-- ==== Sys2Proof/Machine/Log.lean ====
section
/-! DEFINITION. The event log in NVM (spec/18_pair_and_recovery.md, R720-R723, R732). -/
namespace Sys2Proof.Machine

/-- The first byte of the logs partition and of entry LSEQ (R720). -/
def logBase : Nat := 0x140C0000
/-- The address of the entry with a log sequence number. -/
def logAddr (n : Nat) : Nat := logBase + 64 * (n % 16384)

/-- The 64 bytes of an entry (Table 18.5); sources from 16 on are the partner's. -/
def logBytes (src lseq : Nat) (e : LogEntry) : List Byte :=
  let b := leBytes 2 0x7E4C ++ leBytes 1 (src % 16 + 128 * b2n (decide (16 ≤ src))) ++ leBytes 1 e.code ++ leBytes 4 lseq ++
    leBytes 4 e.sseq ++ leBytes 4 0 ++ leBytes 8 e.stamp ++ slice e.data 0 36
  b ++ leBytes 4 (crc32 b)

/-- The bytes of a slot are a valid entry: TAG and CRC correct and LSEQ matching its slot (R720). -/
def logValid (slot : Nat) (b : List Byte) : Bool :=
  decide (leAt b 0 2 = 0x7E4C) && decide (leAt b 60 4 = crc32 (b.take 60)) && decide (leAt b 4 4 % 16384 = slot)

/-- The bytes of a slot. -/
def Sys.logSlot (s : Sys) (slot : Nat) : List Byte := s.read (logBase + 64 * slot) 64

/-- The slots that hold any byte but 0. -/
def Sys.logSlots (s : Sys) : List Nat :=
  (s.mem.filter (fun p => decide (logBase ≤ p.1) && decide (p.1 < logBase + 0x100000))).foldl
    (fun l p => let k := (p.1 - logBase) / 64; if l.head? = some k then l else k :: l) []

/-- The log sequence numbers of the valid entries. -/
def Sys.logSeqs (s : Sys) : List Nat :=
  s.logSlots.filterMap (fun k => let b := s.logSlot k; if logValid k b then some (leAt b 4 4) else none)

/-- At a reset of the AON island the log continues after the newest valid entry: EVT_HEAD and EVT_COUNT (R720). -/
def Sys.logBoot (s : Sys) : Sys :=
  let l := s.logSeqs
  { s with dev := (s.dev.wr EVT_HEAD 0 (w32 (l.foldl max 0))).wr EVT_COUNT 0 (w32 l.length) }

/-- The log sequence number of the next entry; an empty log's first one is not stated, and free. -/
def Dev.nextLseq (d : Dev) : Nat × Dev :=
  if d.rd EVT_COUNT 0 = 0 then
    let (w, d1) := d.free 720
    (w.toNat, d1)
  else (((d.rd EVT_HEAD 0).toNat + 1) % 2 ^ 32, d)

/-- LOG_ENTRY_WRITE: the AON island writes the oldest entry of a source, 0-9, or 16 + s for the partner's source s, and raises
NEWENT (R720, R722). -/
def Sys.logEntryWrite (s : Sys) (t src : Nat) : Sys :=
  let s0 := s.onDev (·.at t)
  let q := s0.dev.logSrc src
  match q.fifo with
  | [] => s0
  | e :: rest =>
    if s0.dev.pwr.phase = .off then s0
    else
      let (n, d1) := s0.dev.nextLseq
      let d2 : Dev := { d1 with log := kvSet d1.log src { q with fifo := rest } {} }
      let d3 := (d2.wr EVT_HEAD 0 (w32 n)).wr EVT_COUNT 0 (w32 (min ((d2.rd EVT_COUNT 0).toNat + 1) 16384))
      ({ s0 with dev := d3.ev 0x07 0 }).store (logAddr n) (logBytes src n e)

/-- EVT_RDENTw: a word of entry EVT_RDSEQ, zero while that entry is not held (Table 18.11). -/
def Sys.logWord (s : Sys) (w : Nat) : Word :=
  let n := (s.dev.rd EVT_RDSEQ 0).toNat
  let b := s.logSlot (n % 16384)
  if logValid (n % 16384) b ∧ leAt b 4 4 = n then w32 (leAt b (4 * w) 4) else 0

/-- A write to EVT_SWPUT queues an entry of codes 0x80-0xFF at source 4, stamped now (R721). -/
def Dev.swPut (e : Dev) (i : Initiator) (v : Word) : Dev :=
  if bits v 7 0 < 0x80 then e.err 0x07 7 i 0x074
  else e.logPut 4 (bits v 7 0) ((List.range 9).flatMap (fun w => leBytes 4 (e.rdI (EVT_SWDATA w) i).toNat))

/-- FIRMWARE_EVENT_PUT: that write through its gate. -/
def Dev.firmwareEventPut (d : Dev) (i : Initiator) (v : Word) : Dev := d.gated i EVT_SWPUT v (fun _ e => e.swPut i v)

/-- PARTNER_LOG_ENTRY: an entry of the partner arrives over the pair link and is queued with the partner's SSEQ and STAMP, in
order of arrival; a full FIFO drops it (R722, R723). -/
def Dev.partnerLogEntry (d : Dev) (t src code sseq stamp : Nat) (data : List Byte) : Dev :=
  let d0 := d.at t
  let k := 16 + src % 16
  let q := d0.logSrc k
  if !(decide (d0.pstate ≠ 0) && (d0.bit AUS_STAT 0 8 || d0.bit AUS_STAT 0 9) && d0.up .link && decide (src < 10)) then d0
  else
    let need := if q.lost = 0 then 1 else 2
    if q.fifo.length + need ≤ 16 then
      let lostEnt : List LogEntry := if q.lost = 0 then [] else
        [{ code := 0x0F, sseq := sseq - 1, stamp := q.lostAt, data := leBytes 1 src ++ leBytes 2 (min q.lost 65535) }]
      let e : LogEntry := { code, sseq, stamp, data }
      { d0 with log := kvSet d0.log k { fifo := q.fifo ++ lostEnt ++ [e], nextSeq := 0, lost := 0, lostAt := 0 } {} }
    else
      let d1 : Dev := { d0 with log := kvSet d0.log k { q with lost := q.lost + 1, lostAt := if q.lost = 0 then stamp else q.lostAt } {} }
      ((d1.inc EVT_LOST 0).setBit EVT_LOSTSRC 0 (16 + src) true).ev 0x07 1

end Sys2Proof.Machine
end

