/-- The 32 bytes of a digest constant. -/
def digestOf (f : Nat → Byte) : List Byte := (List.range 32).map f

/-- BOOT_VERIFY of a bank: its manifest, or its failure code (R655, R656). -/
def Sys.bankCheck (s : Sys) (bank : Nat) : Except Nat Manifest :=
  let b := bankBase bank
  let n := fun (a k : Nat) => memNat s.mem a k
  if n b 2 ≠ 0x7E46 ∨ n (b + 2) 1 ≠ 1 then .error 1
  else
    let nk := n (b + 3) 1
    let ksig := b + 8 + 48 * nk
    let (kk, ks, kend) := s.sigBlock ksig
    let no := n (kend + 4) 1
    let osig := kend + 8 + 48 * no
    let (ok, os, oend) := s.sigBlock osig
    let ents := (List.range nk).map (fun k => s.bootEntry (b + 8 + 48 * k)) ++ (List.range no).map (fun k => s.bootEntry (kend + 8 + 48 * k))
    let count := fun (l : List BootEntry) (i : Nat) => (l.filter (fun e => decide (e.island = i))).length
    if !(decide (sha256 kk = digestOf Config.codeKeyDigest) && hssVerify kk (sha256 (s.read b (ksig - b))) ks) then .error 2
    else if !((!s.programmed 2 || decide (sha256 ok = fuseBytes s.fuses 448 32)) && hssVerify ok (sha256 (s.read b (osig - b))) os) then .error 3
    else if n (b + 4) 4 < (s.dev.rd ATT_SVNK 0).toNat ∨ n kend 4 < (s.dev.rd ATT_SVNO 0).toNat then .error 5
    else if !(decide (nk = 2) && decide (no = 1) && decide (count (ents.take 2) 1 = 1) && decide (count (ents.take 2) 2 = 1) &&
        decide (count (ents.drop 2) 3 = 1) && ents.all BootEntry.ok) then .error 6
    else if !ents.all (fun e => decide (sha256 (s.read (b + e.offset) e.length) = e.digest)) then .error 4
    else .ok { bank, svnk := n (b + 4) 4, svno := n kend 4, size := oend - b, entries := ents }

/-- Where an entry's image goes. -/
def BootEntry.target (e : BootEntry) : Nat := if e.island = 3 then e.load else tcmBase e.island + e.load

/-- Boot a manifest: the images into place, versions and measurements (R655, R658). -/
def Sys.loadImages (s : Sys) (m : Manifest) : Sys :=
  let b := bankBase m.bank
  let s1 := s.each m.entries (fun e q => q.store e.target (s.read (b + e.offset) e.length))
  let dig := fun (i : Nat) => ((m.entries.find? (fun e => decide (e.island = i))).map BootEntry.digest).getD []
  s1.onDev (fun d =>
    let d1 := (d.wr ATT_BSVNK 0 (w32 m.svnk)).wr ATT_BSVNO 0 (w32 m.svno)
    let meas := kvPut (kvPut (kvPut (kvPut d1.key.meas 2 (sha256 (s.read b m.size))) 3 (dig 1)) 4 (dig 2)) 5 (dig 3)
    let img := (m.entries.find? (fun e => decide (e.island = 3))).map (fun e => (b + e.offset, e.length, e.load))
    { d1 with key := { d1.key with meas }, sys := { d1.sys with image := img } })

/-- The boot source (R654): the images of a bank, with ATT_BOOT; true where the islands may start. -/
def Sys.bootRom (s : Sys) (o : BootObs) : Sys × Bool :=
  let dbg := s.dev.bit DBG_STAT 0 0
  let banks : List Nat := if s.dev.fld LCM_STATE 0 2 0 = 0 then [] else match o.bootsel % 4 with | 0 => [0, 1] | 1 => [1, 0] | _ => []
  match banks with
  | [a, b] =>
    match s.bankCheck a with
    | .ok m => ((s.loadImages m).onDev (fun d => d.wr ATT_BOOT 0 (w32 a)), true)
    | .error e =>
      let code := fun (x k : Nat) => k * 2 ^ (8 + 4 * x)
      match s.bankCheck b with
      | .ok m => ((s.loadImages m).onDev (fun d => d.wr ATT_BOOT 0 (w32 (b + 16 + code a e))), true)
      | .error e' => (s.onDev (fun d => d.wr ATT_BOOT 0 (w32 (code a e + code b e'))), false)
  | _ => (s, dbg && o.downloaded && decide (o.bootsel % 4 = 2 ∨ s.dev.fld LCM_STATE 0 2 0 = 0))
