/-- PLL_LOSS: an island's PLL out of lock, or its oscillator lost, for 1 us. The AON island's is the 16 MHz RC (RCOK); it and the
interface die are in no row of Table 1.6. -/
def Sys.pllLoss (s : Sys) (t k ns : Nat) : Sys :=
  let s0 := s.onDev (·.at t)
  if k < 10 ∧ 1000 ≤ ns then
    (s0.onDev (fun d =>
      let d1 := ((d.setBit CLK_STAT 0 (16 + k) false).setBit CLK_LOSS 0 (16 + k) true).ev 0x01 2
      d1.when (decide (k = 0)) (fun e => e.setBit CLK_STAT 0 2 false))).islandFault (Island.ofIdx k) 3 false
  else s0

/-- CLK_INOM of an island in the present profile, kHz (Tables 1.1, 1.4, 2.17). -/
def Dev.nominalKhz (d : Dev) (k : Nat) : Nat :=
  match k with
  | 0 => 16000 | 1 => 200000 | 2 => 150000 | 3 => 100000
  | 4 => (match d.profile with | 0 => 1200000 | 1 => 800000 | _ => 600000)
  | 5 => if d.profile = 0 then 800000 else 600000
  | 6 => 400000 | 7 => 250000 | 8 => 100000 | _ => 0

/-- CLK_IFREQ of an island takes the measurement of the last full millisecond: what a clock measures is free, one value for each
measurement, and 0 before the first (R66, log entry 151). -/
def Dev.measureClock (d : Dev) (k : Nat) : Dev :=
  let n := (d.time - d.sys.clkFrom) / 1000000
  if kvGet d.sys.clkSeen k 0 = n then d
  else
    let (w, d1) := d.free 66
    { d1.wr CLK_IFREQ k (w &&& 0xFFFFFF) with sys := { d1.sys with clkSeen := kvSet d1.sys.clkSeen k n 0 } }

/-! ### NVM (R68) -/

/-- The rights to the NVM window (Table 2.2) and the block protection of the user partition (R68). -/
def Dev.nvmOk (d : Dev) (i : Initiator) (write : Bool) (a : Nat) : Bool :=
  if a < 0x14080000 then !write || decide (i = .metrology)
  else if a < 0x140C0000 then decide (i = .key)
  else if a < 0x141D0000 then !write
  else if a < 0x143D0000 then !write || ((i.isCore || decide (i = .debug)) && !d.bit NVM_UPROT 0 ((a - 0x141D0000) / 0x10000))
  else false

/-- A word of the window is damaged: its reads get a bus error, and the record that holds it fails its CRC, until it is
written whole. The complement stands for the damage where a record is checked. -/
def Sys.damage (s : Sys) (a : Nat) : Sys :=
  if s.bad.contains a then s
  else
    let s1 := s.store a ((s.read a 4).map (fun b => ~~~b))
    { s1 with bad := a :: s1.bad }

/-- NVM_READ_ECC: a read of an NVM word finds an error, corrected or not; `i` is the initiator that read, none for the
controller itself. A corrected read answers the word (R68); an initiator without the right to read gets its bus error and meets
no word (R52). -/
def Sys.nvmReadEcc (s : Sys) (t : Nat) (i : Option Initiator) (addr : Nat) (corrected : Bool) : Sys :=
  let s0 := s.onDev (·.at t)
  let a := addr / 4 * 4
  let barred (x : Initiator) : Bool := !s0.dev.reaches x 0 || decide (x = .mirror) || !s0.dev.nvmOk x false a
  if !(decide (0x14000000 ≤ a) && decide (a < 0x14400000)) then s0
  else if i.any barred then s0.onDev (fun d => match i with | some x => d.answer x true 0 | none => d)
  else if corrected then
    s0.onDev (fun d =>
      let d1 := d.inc NVM_ECCCNT 0
      match i with | some x => d1.answer x false (w32 (memNat s0.mem a 4)) | none => d1)
  else
    (s0.damage a).onDev (fun d => d.nvmUncorrectable i a)

/-- NVM_REFRESH_PASS_END: a pass of 365 days ends and the next one starts. -/
def Dev.refreshEnd (d : Dev) (t : Nat) : Dev :=
  let d0 := d.at t
  let year := 365 * 86400 * 1000000000
  if d0.sys.refreshFrom + year ≤ t then
    ({ d0 with sys := { d0.sys with refreshFrom := d0.sys.refreshFrom + year } }).ev 0x0A 1
  else d0

/-- NVM_STAT: REFRESH shows from the pass's first nanosecond on, so that the reset value is 0 (Table 2.18, log entry 183); days
since its start. A write in progress is not seen between commands. -/
def Dev.nvmStat (d : Dev) : Word :=
  w32 (2 * b2n (decide (d.sys.refreshFrom < d.time)) + 65536 * min ((d.time - d.sys.refreshFrom) / 86400000000000) 65535)

/-- NVM_REFPOS: the 2^20 words of the window in equal steps over the pass. -/
def Dev.nvmRefpos (d : Dev) : Word := w32 ((d.time - d.sys.refreshFrom) * 1048576 / (365 * 86400 * 1000000000) % 1048576 * 4)

/-! ### Hard repair (R697) -/

/-- The free entries of the REPAIR fuses. -/
def freeRepairs (fuses : Nat) : List Nat := (List.range 96).filter (fun k => !fuses.testBit (768 + 32 * k + 31))

/-- BST_HREPAIR: the soft repairs of this boot are blown into REPAIR. -/
def Sys.repairNow (s : Sys) (verifyOk : Bool) : Sys :=
  let free := freeRepairs s.fuses
  let soft := s.dev.pwr.softRepairs
  let status (q : Sys) (n : Nat) : Sys := q.onDev (fun d => d.wr BST_HRSTAT 0 (w32 (n + 256 * (freeRepairs q.fuses).length)))
  if s.dev.level ≠ .hold then status s 4
  else if soft.isEmpty then status s 2
  else if free.length < soft.length then status s 3
  else
    let m := (free.zip soft).foldl (fun (a : Nat) p => a ||| ((p.2 ||| 0x80000000).toNat <<< (768 + 32 * p.1))) 0
    if !verifyOk then (status s 5).onDev (fun d => d.ev 0x05 0)
    else
      let q := (s.blow m).onDev (fun d => { d with pwr := { d.pwr with softRepairs := [] } })
      (status q 1).onDev (fun d => d.ev 0x05 0)
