-- ==== Sys2Proof/Laws/Regs.lean ====
section
/-! SUPPORT. Laws of the register file: a read after a write of the same register, of another one, and of the fields of a
word. -/
namespace Sys2Proof.Machine

/-- The registers of two devices read alike at a key. -/
theorem Dev.wrB_regs_other (d : Dev) (r : Reg) (i b : Nat) (v : Word) {k : Nat} (h : k ≠ r.key i b) (e : Word) :
    kvGet (d.wrB r i b v).regs k e = kvGet d.regs k e := kvGet_kvSet_other _ h _ _ _

@[simp] theorem Dev.rdB_wrB_same (d : Dev) (r : Reg) (i b : Nat) (v : Word) : (d.wrB r i b v).rdB r i b = v := by
  simp [Dev.rdB, Dev.wrB]

theorem Dev.rdB_wrB_other (d : Dev) (r q : Reg) (i j b c : Nat) (v : Word) (h : q.key j c ≠ r.key i b) :
    (d.wrB r i b v).rdB q j c = d.rdB q j c := kvGet_kvSet_other _ h _ _ _

@[simp] theorem Dev.rd_wr_same (d : Dev) (r : Reg) (i : Nat) (v : Word) : (d.wr r i v).rd r i = v := Dev.rdB_wrB_same d r i 0 v

theorem Dev.rd_wr_other (d : Dev) (r q : Reg) (i j : Nat) (v : Word) (h : q.key j 0 ≠ r.key i 0) :
    (d.wr r i v).rd q j = d.rd q j := Dev.rdB_wrB_other d r q i j 0 0 v h

@[simp] theorem Dev.rd_setFld_same (d : Dev) (r : Reg) (i hi lo v : Nat) :
    (d.setFld r i hi lo v).rd r i = putBits (d.rd r i) hi lo v := Dev.rd_wr_same d r i _

@[simp] theorem Dev.rd_setBit_same (d : Dev) (r : Reg) (i n : Nat) (b : Bool) :
    (d.setBit r i n b).rd r i = putBit (d.rd r i) n b := Dev.rd_wr_same d r i _

@[simp] theorem Dev.rdI_wrI_same (d : Dev) (r : Reg) (i : Initiator) (v : Word) : (d.wrI r i v).rdI r i = v := Dev.rdB_wrB_same d r 0 i.id v

/-- The time, an answer and a free value leave the registers alone. -/
@[simp] theorem Dev.at_rdB (d : Dev) (t : Nat) (r : Reg) (i b : Nat) : (d.at t).rdB r i b = d.rdB r i b := rfl
@[simp] theorem Dev.at_rd (d : Dev) (t : Nat) (r : Reg) (i : Nat) : (d.at t).rd r i = d.rd r i := rfl
@[simp] theorem Dev.answer_rd (d : Dev) (i : Initiator) (e : Bool) (w : Word) (r : Reg) (k : Nat) : (d.answer i e w).rd r k = d.rd r k := rfl
@[simp] theorem Dev.free_rd (d : Dev) (n : Nat) (r : Reg) (k : Nat) : (d.free n).2.rd r k = d.rd r k := rfl

/-! ### Bits of a word -/

@[simp] theorem bitOf_putBit_same (w : Word) {n : Nat} (h : n < 32) (b : Bool) : bitOf (putBit w n b) n = b := by
  unfold bitOf putBit
  have hl : (w32 (1 <<< n)).toNat.testBit n = true := by
    have : (1 <<< n) < 2 ^ 32 := by
      rw [Nat.shiftLeft_eq, one_mul]; exact Nat.pow_lt_pow_right (by norm_num) h
    rw [BitVec.toNat_ofNat, Nat.mod_eq_of_lt this, Nat.shiftLeft_eq, one_mul, Nat.testBit_two_pow_self]
  cases b
  · simp only [Bool.false_eq_true, if_false, BitVec.testBit_toNat, BitVec.getLsbD_and, BitVec.getLsbD_not]
    rw [BitVec.testBit_toNat] at hl
    simp [hl]
  · simp only [if_true, BitVec.testBit_toNat, BitVec.getLsbD_or]
    rw [BitVec.testBit_toNat] at hl
    simp [hl]

theorem bitOf_putBit_other (w : Word) {n m : Nat} (h : m ≠ n) (hn : n < 32) (b : Bool) : bitOf (putBit w n b) m = bitOf w m := by
  unfold bitOf putBit
  have hl : (w32 (1 <<< n)).getLsbD m = false := by
    have hlt : (1 <<< n) < 2 ^ 32 := by
      rw [Nat.shiftLeft_eq, one_mul]; exact Nat.pow_lt_pow_right (by norm_num) hn
    rw [← BitVec.testBit_toNat, BitVec.toNat_ofNat, Nat.mod_eq_of_lt hlt, Nat.shiftLeft_eq, one_mul, Nat.testBit_two_pow]
    simp [h.symm]
  cases b
  · simp only [Bool.false_eq_true, if_false, BitVec.testBit_toNat, BitVec.getLsbD_and, BitVec.getLsbD_not, hl]
    by_cases hm : m < 32
    · simp [hm]
    · simp [BitVec.getLsbD_of_ge _ _ (by omega : 32 ≤ m)]
  · simp only [if_true, BitVec.testBit_toNat, BitVec.getLsbD_or, hl, Bool.or_false]

theorem maskOf_bit {hi lo n : Nat} (h : hi < 32) (hl : lo ≤ hi) : (maskOf hi lo).getLsbD n = (decide (lo ≤ n) && decide (n ≤ hi)) := by
  have hlt : (2 ^ (hi + 1 - lo) - 1) <<< lo < 2 ^ 32 := by
    rw [Nat.shiftLeft_eq]
    calc (2 ^ (hi + 1 - lo) - 1) * 2 ^ lo < 2 ^ (hi + 1 - lo) * 2 ^ lo :=
          Nat.mul_lt_mul_of_pos_right (Nat.sub_lt (Nat.two_pow_pos _) Nat.one_pos) (Nat.two_pow_pos _)
      _ = 2 ^ (hi + 1) := by rw [← pow_add]; congr 1; omega
      _ ≤ 2 ^ 32 := Nat.pow_le_pow_right (by norm_num) (by omega)
  unfold maskOf
  rw [← BitVec.testBit_toNat, BitVec.toNat_ofNat, Nat.mod_eq_of_lt hlt, Nat.testBit_shiftLeft, Nat.testBit_two_pow_sub_one]
  by_cases h1 : lo ≤ n
  · by_cases h2 : n ≤ hi
    · simp [h1, h2]; omega
    · simp [h1, h2]; omega
  · simp [h1]

theorem field_bit {hi lo v n : Nat} (h : hi < 32) (hl : lo ≤ hi) :
    (w32 ((v % 2 ^ (hi + 1 - lo)) <<< lo)).getLsbD n = (decide (lo ≤ n) && (decide (n ≤ hi) && v.testBit (n - lo))) := by
  have hlt : (v % 2 ^ (hi + 1 - lo)) <<< lo < 2 ^ 32 := by
    rw [Nat.shiftLeft_eq]
    calc (v % 2 ^ (hi + 1 - lo)) * 2 ^ lo < 2 ^ (hi + 1 - lo) * 2 ^ lo :=
          Nat.mul_lt_mul_of_pos_right (Nat.mod_lt _ (Nat.two_pow_pos _)) (Nat.two_pow_pos _)
      _ = 2 ^ (hi + 1) := by rw [← pow_add]; congr 1; omega
      _ ≤ 2 ^ 32 := Nat.pow_le_pow_right (by norm_num) (by omega)
  rw [← BitVec.testBit_toNat, BitVec.toNat_ofNat, Nat.mod_eq_of_lt hlt, Nat.testBit_shiftLeft, Nat.testBit_mod_two_pow]
  by_cases h1 : lo ≤ n
  · have : (n - lo < hi + 1 - lo) = (n ≤ hi) := by simp; omega
    simp [h1, this]
  · simp [h1]

/-- A word with a field replaced: the field's bits are the value's, the others stay. -/
theorem bitOf_putBits (w : Word) {hi lo : Nat} (v n : Nat) (h : hi < 32) (hl : lo ≤ hi) :
    bitOf (putBits w hi lo v) n = if lo ≤ n ∧ n ≤ hi then v.testBit (n - lo) else bitOf w n := by
  unfold bitOf putBits
  rw [BitVec.testBit_toNat, BitVec.testBit_toNat, BitVec.getLsbD_or, BitVec.getLsbD_and, BitVec.getLsbD_not, maskOf_bit h hl, field_bit h hl]
  by_cases h1 : lo ≤ n
  · by_cases h2 : n ≤ hi
    · have : n < 32 := by omega
      simp [h1, h2]
    · by_cases h3 : n < 32
      · simp [h1, h2, h3]
      · simp [h1, h2, BitVec.getLsbD_of_ge w n (by omega)]
  · have : n < 32 := by omega
    simp [h1, this]

/-- The replaced field reads as written. -/
theorem bits_putBits_same (w : Word) {hi lo : Nat} (v : Nat) (h : hi < 32) (hl : lo ≤ hi) :
    bits (putBits w hi lo v) hi lo = v % 2 ^ (hi + 1 - lo) := by
  apply Nat.eq_of_testBit_eq
  intro n
  unfold bits
  rw [Nat.testBit_mod_two_pow, Nat.testBit_shiftRight, Nat.testBit_mod_two_pow]
  have := bitOf_putBits w v (lo + n) h hl
  unfold bitOf at this
  rw [this]
  by_cases h1 : n < hi + 1 - lo
  · have h2 : lo + n ≤ hi := by omega
    simp [h1, h2]
  · simp [h1]

/-- A field outside the replaced one stays. -/
theorem bits_putBits_other (w : Word) {hi lo a b : Nat} (v : Nat) (h : hi < 32) (hl : lo ≤ hi) (hd : a < lo ∨ hi < b) :
    bits (putBits w hi lo v) a b = bits w a b := by
  apply Nat.eq_of_testBit_eq
  intro n
  unfold bits
  rw [Nat.testBit_mod_two_pow, Nat.testBit_shiftRight, Nat.testBit_mod_two_pow, Nat.testBit_shiftRight]
  have := bitOf_putBits w v (b + n) h hl
  unfold bitOf at this
  rw [this]
  by_cases h1 : n < a + 1 - b
  · have h2 : ¬ (lo ≤ b + n ∧ b + n ≤ hi) := by omega
    simp [h2]
  · simp [h1]

@[simp] theorem Dev.fld_setFld_same (d : Dev) (r : Reg) (i : Nat) {hi lo : Nat} (v : Nat) (h : hi < 32) (hl : lo ≤ hi) :
    (d.setFld r i hi lo v).fld r i hi lo = v % 2 ^ (hi + 1 - lo) := by
  unfold Dev.fld; rw [Dev.rd_setFld_same]; exact bits_putBits_same _ _ h hl

@[simp] theorem Dev.bit_setBit_same (d : Dev) (r : Reg) (i : Nat) {n : Nat} (h : n < 32) (b : Bool) :
    (d.setBit r i n b).bit r i n = b := by
  unfold Dev.bit; rw [Dev.rd_setBit_same]; exact bitOf_putBit_same _ h b

end Sys2Proof.Machine
end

_EXERCISE BRIEF_
Quote exactly the first line of the entries and every line after it, stopping with the line that contains "EVT_COUNT (R720). -/".

_RESULT OF THIS EXERCISE_
-- ==== Sys2Proof/Machine/Log.lean ====
section
/-! DEFINITION. The event log in NVM (spec/18_pair_and_recovery.md, R720-R723, R732). -/
namespace Sys2Proof.Machine

/-- The first byte of the logs partition and of entry LSEQ (R720). -/
def logBase : Nat := 0x140C0000
/-- The address of the entry with a log sequence number. -/
def logAddr (n : Nat) : Nat := logBase + 64 * (n % 16384)

/-- The 64 bytes of an entry (Table 18.5); sources from 16 on are the partner's. -/
def logBytes (src lseq : Nat) (e : LogEntry) : List Byte :=
  let b := leBytes 2 0x7E4C ++ leBytes 1 (src % 16 + 128 * b2n (decide (16 ≤ src))) ++ leBytes 1 e.code ++ leBytes 4 lseq ++
    leBytes 4 e.sseq ++ leBytes 4 0 ++ leBytes 8 e.stamp ++ slice e.data 0 36
  b ++ leBytes 4 (crc32 b)

/-- The bytes of a slot are a valid entry: TAG and CRC correct and LSEQ matching its slot (R720). -/
def logValid (slot : Nat) (b : List Byte) : Bool :=
  decide (leAt b 0 2 = 0x7E4C) && decide (leAt b 60 4 = crc32 (b.take 60)) && decide (leAt b 4 4 % 16384 = slot)

/-- The bytes of a slot. -/
def Sys.logSlot (s : Sys) (slot : Nat) : List Byte := s.read (logBase + 64 * slot) 64

/-- The slots that hold any byte but 0. -/
def Sys.logSlots (s : Sys) : List Nat :=
  (s.mem.filter (fun p => decide (logBase ≤ p.1) && decide (p.1 < logBase + 0x100000))).foldl
    (fun l p => let k := (p.1 - logBase) / 64; if l.head? = some k then l else k :: l) []

/-- The log sequence numbers of the valid entries. -/
def Sys.logSeqs (s : Sys) : List Nat :=
  s.logSlots.filterMap (fun k => let b := s.logSlot k; if logValid k b then some (leAt b 4 4) else none)

/-- At a reset of the AON island the log continues after the newest valid entry: EVT_HEAD and EVT_COUNT (R720). -/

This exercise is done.